Tecavüzcünün zengin babasının sonradan mağdur kadının hayatı ile ilgili bilgi toplaması amaçlı bir dedektif tuttuğu da ortaya çıktı.

Zira, kadının hayatındaki en önemsiz detaylar bile tecavüze bir mazeret olarak sunulacaktı. Anlaşılan o ki; Amerika'nın erkek egemen ve beyaz sisteminde en üstlerde bulunan baba, işlerin nasıl ilerleyeceğini çok iyi biliyordu.

Sonuç ne oldu dersiniz? Sadece 6 ay hapis cezası. Üstelik, iyi hal indirimi ile toplamda sadece 3 ay!
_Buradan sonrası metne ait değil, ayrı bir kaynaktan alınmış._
-- ==== Sys2Proof/Machine/Transmitter.lean ====
section
/-! DEFINITION. The operations of the frame transmitter (43): `SYM`, a pure function (R101), and the three symbols, each a clock cycle
in which the bit on the line has that symbol (R102 to R105; log 1). -/

namespace Sys2Proof.Machine

/-- `SYM` (R101): the symbol of an index of a frame. -/
def execSym (f : Frame) (i : Fin 60) (s : State) : Host.Outcome State Fault Refusal :=
  .next (s.deliverSymbol (sym f i.val))

/-- `SYM.MARK` (R102): 8 ticks high, 2 ticks low, whatever the stored bit (R58, R107). -/
def execSymMark (_stored : Bool) (s : State) : Host.Outcome State Fault Refusal :=
  .next (s.cycleSym .mark)

/-- `SYM.ONE` (R103): 5 ticks high, 5 ticks low. -/
def execSymOne (s : State) : Host.Outcome State Fault Refusal :=
  .next (s.cycleSym .one)

/-- `SYM.ZERO` (R104): 2 ticks high, 8 ticks low. -/
def execSymZero (s : State) : Host.Outcome State Fault Refusal :=
  .next (s.cycleSym .zero)

end Sys2Proof.Machine
end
Bu arada Amerika'da verilen diğer cezalara bakalım: Brock Turner ile aynı suçu işleyen siyahi bir Amerikan vatandaşına 15-25 yıl arası ceza verilmişti.

Bir kadına saldıran polise silahsız bir şekilde müdahale eden Jasmine Abdullah isimli siyahi kadın ise tam 6 yıl hapis cezasına çarptırılmıştı.
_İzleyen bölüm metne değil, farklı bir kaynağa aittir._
-- ==== Sys2Proof/Certificates/Slice0/Obligations.lean ====
section
/-! DEFINITION. The statements for the provers, from the numbered rules of the spec. A statement about one cycle of the block
running by itself has the hypothesis `s.queue = []`. The fields of State that are the model's own appear as follows: the results
of the functional layer stand in `func` (log 2), words to be run in `queue` (log 3), the ports go on to the next input record at
the end of a cycle (log 4), the sink's calls are logged (log 9). `nextCycle` fixes every one of them; `StepsTo` speaks of the
registers of the block alone, the whole of the spec's state. -/

open Sys2Proof Sys2Proof.Machine Sys2Proof.Safety

/-! ### The BCD encoder -/

/-- R73 to R78: at every positive width the field is the one that the document's five steps give, and has that width. -/
def Obligations.EncodeFollowsTheFiveSteps : Prop :=
  ∀ value width : Nat, 0 < width →
    bcdEncode value width = encodeBySteps value width ∧ (bcdEncode value width).length = width

/-- The model's choice (logs 1, 2): `ENCODE` completes at every positive width in every state, and delivers the field; it changes
nothing else. At width 0, where the function is not defined, it stops (log 12). -/
def Obligations.EncodeDeliversTheField : Prop :=
  (∀ (value width : Nat) (s : State), 0 < width →
    exec (.encode value width) s = .next { s with func := { s.func with bits := encodeBySteps value width } }) ∧
  ∀ (value : Nat) (s : State), exec (.encode value 0) s = .refused .encodeWidthZero

/-- R82 (a), R81 and R83: the field of a value is that of its low `n` digits, so a value too large for its field loses the others
(R80); `ENCODE` completes at every positive width and no register changes, so no error is recorded, which as an operation run
by a step is the model's choice (log 1); and no port value is too large for its field. -/
def Obligations.EncodeTruncatesInSilence : Prop :=
  (∀ value width : Nat, bcdEncode value width = bcdEncode (value % 10 ^ digitCount width) width) ∧
  (∀ (value width : Nat) (s : State), 0 < width → ∃ t, exec (.encode value width) s = .next t ∧ t.regs = s.regs) ∧
  ∀ smp : Sample, bcdOverflow smp.sec.toNat 8 = false ∧ bcdOverflow smp.min.toNat 8 = false ∧
    bcdOverflow smp.hour.toNat 8 = false ∧ bcdOverflow smp.doy.toNat 17 = false

/-- R84: decoding an encoded value gives it back exactly where the rule says: at a width that is a multiple of 4 for the values
that fit and no others, at another width for the values whose first digit fits the surviving bits and no others; and the
document's two examples. -/
def Obligations.EncodedValuesReadBack : Prop :=
  (∀ n value, 0 < n → (bcdDecode n (bcdEncode value (4 * n)) = value ↔ value < 10 ^ n)) ∧
  (∀ width value, width % 4 ≠ 0 →
    (bcdDecode (digitCount width) (padToNibbles (bcdEncode value width)) = value ↔
      value < 2 ^ (width % 4) * 10 ^ (digitCount width - 1))) ∧
  bcdEncode 0 8 = List.replicate 8 false ∧
  bcdEncode 59 8 = [false, true, false, true, true, false, false, true]

/-- R54, R76: every digit operation completes and delivers the nibble of its digit, most significant bit first; it changes
nothing else (logs 1, 2). -/
def Obligations.DigitsDeliverTheirNibbles : Prop :=
  ∀ s : State,
    exec .digit0 s = .next { s with func := { s.func with bits := [false, false, false, false] } } ∧
    exec .digit1 s = .next { s with func := { s.func with bits := [false, false, false, true] } } ∧
    exec .digit2 s = .next { s with func := { s.func with bits := [false, false, true, false] } } ∧
    exec .digit3 s = .next { s with func := { s.func with bits := [false, false, true, true] } } ∧
    exec .digit4 s = .next { s with func := { s.func with bits := [false, true, false, false] } } ∧
    exec .digit5 s = .next { s with func := { s.func with bits := [false, true, false, true] } } ∧
    exec .digit6 s = .next { s with func := { s.func with bits := [false, true, true, false] } } ∧
    exec .digit7 s = .next { s with func := { s.func with bits := [false, true, true, true] } } ∧
    exec .digit8 s = .next { s with func := { s.func with bits := [true, false, false, false] } } ∧
    exec .digit9 s = .next { s with func := { s.func with bits := [true, false, false, true] } }

/-! ### The frame builder -/

/-- R94: the frame that `build` returns is that of the table, index by index, at all integers; and `BUILD` completes and
delivers it for its sample, and changes nothing else (logs 1, 2). -/
def Obligations.BuildBitByBit : Prop :=
  (∀ (smp : Sample) (s : State), ∃ f : Frame,
    exec (.build smp) s = .next { s with func := { s.func with frame := f } } ∧
    ∀ i, i < 60 → f.getLsbD i = frameTable smp.sec.toNat smp.min.toNat smp.hour.toNat smp.doy.toNat i) ∧
  ∀ sec min hour doy i, i < 60 → (build sec min hour doy).getLsbD i = frameTable sec min hour doy i

/-- R88 to R92: how each field is written to a working sequence, for every value: element 0 of the encoded sequence goes to the
lowest index, every other slot keeps its value, and the day-of-year field fills 30 to 46 and pads 47 and 48 with 0. -/
def Obligations.FieldsAreWrittenElementZeroFirst : Prop :=
  ∀ (f : Frame) (x i : Nat), i < 60 →
    (putSeconds f (bcdEncode x 8)).getLsbD i =
      (if 1 ≤ i ∧ i ≤ 8 then (bcdEncode x 8).getD (i - 1) false else f.getLsbD i) ∧
    (putMinutes f (bcdEncode x 8)).getLsbD i =
      (if 10 ≤ i ∧ i ≤ 17 then (bcdEncode x 8).getD (i - 10) false else f.getLsbD i) ∧
    (putHours f (bcdEncode x 8)).getLsbD i =
      (if 20 ≤ i ∧ i ≤ 27 then (bcdEncode x 8).getD (i - 20) false else f.getLsbD i) ∧
    (putDoy f (bcdEncode x 17)).getLsbD i =
      (if 30 ≤ i ∧ i ≤ 46 then (bcdEncode x 17).getD (i - 30) false
       else if i = 47 ∨ i = 48 then false else f.getLsbD i)

/-- The model's choice (logs 1, 2): each field operation completes in every state, writes the encoded value of its digits to the
slots that R89 to R92 give it in the frame held in `func`, and changes no other slot and nothing else. -/
def Obligations.FieldsWriteTheirSlots : Prop :=
  (∀ (t u : Digit) (s : State), ∃ f : Frame,
    exec (.fieldSec t u) s = .next { s with func := { s.func with frame := f } } ∧
    ∀ i, i < 60 → f.getLsbD i =
      if 1 ≤ i ∧ i ≤ 8 then (bcdEncode (10 * t.val + u.val) 8).getD (i - 1) false else s.func.frame.getLsbD i) ∧
  (∀ (t u : Digit) (s : State), ∃ f : Frame,
    exec (.fieldMin t u) s = .next { s with func := { s.func with frame := f } } ∧
    ∀ i, i < 60 → f.getLsbD i =
      if 10 ≤ i ∧ i ≤ 17 then (bcdEncode (10 * t.val + u.val) 8).getD (i - 10) false else s.func.frame.getLsbD i) ∧
  (∀ (t u : Digit) (s : State), ∃ f : Frame,
    exec (.fieldHour t u) s = .next { s with func := { s.func with frame := f } } ∧
    ∀ i, i < 60 → f.getLsbD i =
      if 20 ≤ i ∧ i ≤ 27 then (bcdEncode (10 * t.val + u.val) 8).getD (i - 20) false else s.func.frame.getLsbD i) ∧
  ∀ (p : Bool) (k h t u : Digit) (s : State), ∃ f : Frame,
    exec (.fieldDoy p k h t u) s = .next { s with func := { s.func with frame := f } } ∧
    ∀ i, i < 60 → f.getLsbD i =
      if 30 ≤ i ∧ i ≤ 46 then
        (bcdEncode (10000 * p.toNat + 1000 * k.val + 100 * h.val + 10 * t.val + u.val) 17).getD (i - 30) false
      else if i = 47 ∨ i = 48 then false else s.func.frame.getLsbD i
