-- ==== Sys2Proof/Laws/PerInstr.lean ====
section
/-! SUPPORT. Facts about every instruction as syntax, one lemma per constructor. Family `EncodedFits`: the encoder gives every
instruction operand words within the widths of the table. -/

namespace Sys2Proof.Laws.EncodedFits

/-- The word of the instruction is within the width of its place. -/
def Statement (i : Instr) : Prop := (Sys2Proof.encode i).fits = true

theorem field8Bits_lt (t u : Digit) : field8Bits t u < 2 ^ 8 := by
  unfold field8Bits; omega

theorem field17Bits_lt (p : Bool) (k h t u : Digit) : field17Bits p k h t u < 2 ^ 17 := by
  have : p.toNat ≤ 1 := Bool.toNat_le p
  unfold field17Bits; omega

theorem sampleBits_lt (s : Sample) : sampleBits s < 2 ^ 26 := by
  have h1 := s.sec.isLt
  have h2 := s.min.isLt
  have h3 := s.hour.isLt
  have h4 := s.doy.isLt
  unfold sampleBits; omega

theorem encode (value width : Nat) : Statement (.encode value width) := rfl

theorem build (sample : Sample) : Statement (.build sample) := by
  simpa [Statement, Sys2Proof.encode, word, OpWord.fits, Place.width] using sampleBits_lt sample

theorem render (f : Frame) : Statement (.render f) := by
  simpa [Statement, Sys2Proof.encode, word, OpWord.fits, Place.width] using f.isLt

theorem sym (f : Frame) (i : Fin 60) : Statement (.sym f i) := by
  have h := f.isLt
  simp [Statement, Sys2Proof.encode, OpWord.fits, Place.width]; omega

theorem frame (sec min hour : BitVec 8) (doy : BitVec 17) : Statement (.frame sec min hour doy) := by
  simpa [Statement, Sys2Proof.encode, word, OpWord.fits, Place.width] using (frameBits sec min hour doy).isLt

theorem fieldSec (tens units : Digit) : Statement (.fieldSec tens units) := by
  simpa [Statement, Sys2Proof.encode, word, OpWord.fits, Place.width] using field8Bits_lt tens units

theorem fieldMin (tens units : Digit) : Statement (.fieldMin tens units) := by
  simpa [Statement, Sys2Proof.encode, word, OpWord.fits, Place.width] using field8Bits_lt tens units

theorem fieldHour (tens units : Digit) : Statement (.fieldHour tens units) := by
  simpa [Statement, Sys2Proof.encode, word, OpWord.fits, Place.width] using field8Bits_lt tens units

theorem fieldDoy (tenThousands : Bool) (thousands hundreds tens units : Digit) : Statement (.fieldDoy tenThousands thousands hundreds tens units) := by
  simpa [Statement, Sys2Proof.encode, word, OpWord.fits, Place.width] using field17Bits_lt tenThousands thousands hundreds tens units

theorem digit0 : Statement .digit0 := rfl

theorem digit1 : Statement .digit1 := rfl

theorem digit2 : Statement .digit2 := rfl

theorem digit3 : Statement .digit3 := rfl

theorem digit4 : Statement .digit4 := rfl

theorem digit5 : Statement .digit5 := rfl

theorem digit6 : Statement .digit6 := rfl

theorem digit7 : Statement .digit7 := rfl

theorem digit8 : Statement .digit8 := rfl

theorem digit9 : Statement .digit9 := rfl

theorem symMark (stored : Bool) : Statement (.symMark stored) := by
  cases stored <;> rfl

theorem symOne : Statement .symOne := rfl

theorem symZero : Statement .symZero := rfl

theorem cmdNop : Statement .cmdNop := rfl

theorem cmdStart : Statement .cmdStart := rfl

theorem cmdStop (start : Bool) : Statement (.cmdStop start) := by
  cases start <;> rfl

theorem sinkNone : Statement .sinkNone := rfl

theorem sinkConfigure : Statement .sinkConfigure := rfl

theorem sinkSet : Statement .sinkSet := rfl

theorem sinkRelease : Statement .sinkRelease := rfl

theorem stIdle : Statement .stIdle := rfl

theorem stConfig : Statement .stConfig := rfl

theorem stHigh : Statement .stHigh := rfl

theorem stLow : Statement .stLow := rfl

theorem stAbort : Statement .stAbort := rfl

theorem stRel : Statement .stRel := rfl

theorem errNone : Statement .errNone := rfl

theorem errEncoding : Statement .errEncoding := rfl

theorem errIoConfig : Statement .errIoConfig := rfl

theorem errTransmit : Statement .errTransmit := rfl

theorem errInvariant : Statement .errInvariant := rfl

end Sys2Proof.Laws.EncodedFits
end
Bir marketten saç bakım ürünü çalarken yakalanan Yvonne Williams ise 5 yıl hapis cezası almıştı.

Bu adaletsiz kararı veren yargıç Aaron Persky halkın öfkesini kısa sürede kazandı; görevden alınması için 1 milyona yakın imza toplandı.

Bu imza verenlerin arasında başka hukuk çalışanları, avukatlar ve yargıçlar da vardı.

Olayların başından beri isminin açıklanmasını istemeyen kadın, davanın bu adaletsiz karar ile sonuçlanmasıyla mahkemeye açık bir mektup yazdı.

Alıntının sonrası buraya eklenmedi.